Collected data entries -

-- ==== Sys2Proof/Laws/Bits.lean ====
section
/-! SUPPORT. Numbers as lists of bits, most significant first, and reading a field off a list. -/

namespace Sys2Proof

@[simp] theorem natToBits_length (n v : Nat) : (natToBits n v).length = n := by
  induction n with
  | zero => rfl
  | succ n ih => simp [natToBits, ih]

theorem bitsToNatFrom_append (acc : Nat) (a b : List Bool) :
    bitsToNatFrom acc (a ++ b) = bitsToNatFrom (bitsToNatFrom acc a) b := by
  induction a generalizing acc with
  | nil => rfl
  | cons x xs ih => exact ih _

/-- Reading a field's bits onto a value shifts the value and adds the field. -/
theorem bitsToNatFrom_natToBits (n v acc : Nat) :
    bitsToNatFrom acc (natToBits n v) = acc * 2 ^ n + v % 2 ^ n := by
  induction n generalizing acc with
  | zero => simp [natToBits, bitsToNatFrom, Nat.mod_one]
  | succ n ih =>
    simp only [natToBits, bitsToNatFrom, ih]
    have h : v % 2 ^ (n + 1) = (v.testBit n).toNat * 2 ^ n + v % 2 ^ n := by
      rw [pow_succ, Nat.mod_mul, Nat.testBit_eq_decide_div_mod_eq]
      have h2 : v / 2 ^ n % 2 < 2 := Nat.mod_lt _ (by decide)
      rcases Nat.lt_or_ge (v / 2 ^ n % 2) 1 with h3 | h3
      · have h4 : v / 2 ^ n % 2 = 0 := by omega
        simp [h4]
      · have h4 : v / 2 ^ n % 2 = 1 := by omega
        simp [h4, Nat.add_comm]
    rw [h, pow_succ]
    ring

/-- A field written and read back is the field (20_memory.md R61). -/
theorem bitsToNat_natToBits (n v : Nat) (h : v < 2 ^ n) : bitsToNat (natToBits n v) = v := by
  rw [bitsToNat, bitsToNatFrom_natToBits, Nat.zero_mul, Nat.zero_add, Nat.mod_eq_of_lt h]

/-- The front of a list of bits is split off as a field. -/
theorem splitField_natToBits (n v : Nat) (rest : List Bool) (h : v < 2 ^ n) :
    splitField n (natToBits n v ++ rest) = some (v, rest) := by
  have hl : ¬ (natToBits n v ++ rest).length < n := by simp
  have ht : (natToBits n v ++ rest).take n = natToBits n v :=
    List.take_left' (natToBits_length n v)
  have hd : (natToBits n v ++ rest).drop n = rest := List.drop_left' (natToBits_length n v)
  rw [splitField, if_neg hl, ht, hd, bitsToNat_natToBits n v h]

/-- A number's bits come in two runs. -/
theorem natToBits_take (n k v : Nat) (h : k ≤ n) :
    (natToBits n v).take k = natToBits k (v >>> (n - k)) := by
  induction n generalizing k with
  | zero => obtain rfl : k = 0 := by omega
            rfl
  | succ n ih =>
    cases k with
    | zero => rfl
    | succ k =>
      simp only [natToBits, List.take_succ_cons, ih k (by omega)]
      have : n + 1 - (k + 1) = n - k := by omega
      rw [this, Nat.testBit_shiftRight]
      congr 2
      omega

theorem natToBits_getElem (n v k : Nat) (h : k < (natToBits n v).length) :
    (natToBits n v)[k] = v.testBit (n - 1 - k) := by
  induction n generalizing k with
  | zero => simp at h
  | succ n ih =>
    cases k with
    | zero => simp [natToBits]
    | succ k =>
      simp only [natToBits, List.getElem_cons_succ]
      rw [ih]
      congr 1
      omega

theorem bytesToBits_append (a b : List Byte) : bytesToBits (a ++ b) = bytesToBits a ++ bytesToBits b := by
  simp [bytesToBits]

@[simp] theorem bytesToBits_length (a : List Byte) : (bytesToBits a).length = 8 * a.length := by
  induction a with
  | nil => rfl
  | cons x xs ih =>
    have : bytesToBits (x :: xs) = natToBits 8 x.toNat ++ bytesToBits xs := rfl
    rw [this, List.length_append, ih, natToBits_length, List.length_cons]
    omega

/-- Bit `k` of bytes is bit `7 - k % 8` of byte `k / 8` (20_memory.md R60). -/
theorem bytesToBits_getElem (a : List Byte) (k : Nat) (h : k < (bytesToBits a).length)
    (hb : k / 8 < a.length) : (bytesToBits a)[k] = a[k / 8].getLsbD (7 - k % 8) := by
  induction a generalizing k with
  | nil => simp at hb
  | cons x xs ih =>
    have e : bytesToBits (x :: xs) = natToBits 8 x.toNat ++ bytesToBits xs := rfl
    simp only [e]
    by_cases hk : k < 8
    · rw [List.getElem_append_left (by simpa using hk), natToBits_getElem]
      have h0 : k / 8 = 0 := by omega
      have h1 : k % 8 = k := by omega
      simp [h0, h1, BitVec.getLsbD]
    · rw [List.getElem_append_right (by simpa using hk)]
      simp only [natToBits_length]
      have h1 : (k - 8) / 8 < xs.length := by simp at hb; omega
      rw [ih (k - 8) _ h1]
      have h2 : k / 8 = (k - 8) / 8 + 1 := by omega
      have h3 : (k - 8) % 8 = k % 8 := by omega
      simp [h2, h3]

end Sys2Proof
end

Problem description - Transcribe exactly, and only, the lines from the opening line of the records through the line containing "ih => exact ih _".

Completed task -
-- ==== Sys2Proof/Laws/Bits.lean ====
section
/-! SUPPORT. Numbers as lists of bits, most significant first, and reading a field off a list. -/

namespace Sys2Proof

@[simp] theorem natToBits_length (n v : Nat) : (natToBits n v).length = n := by
  induction n with
  | zero => rfl
  | succ n ih => simp [natToBits, ih]

theorem bitsToNatFrom_append (acc : Nat) (a b : List Bool) :
    bitsToNatFrom acc (a ++ b) = bitsToNatFrom (bitsToNatFrom acc a) b := by
  induction a generalizing acc with
  | nil => rfl
  | cons x xs ih => exact ih _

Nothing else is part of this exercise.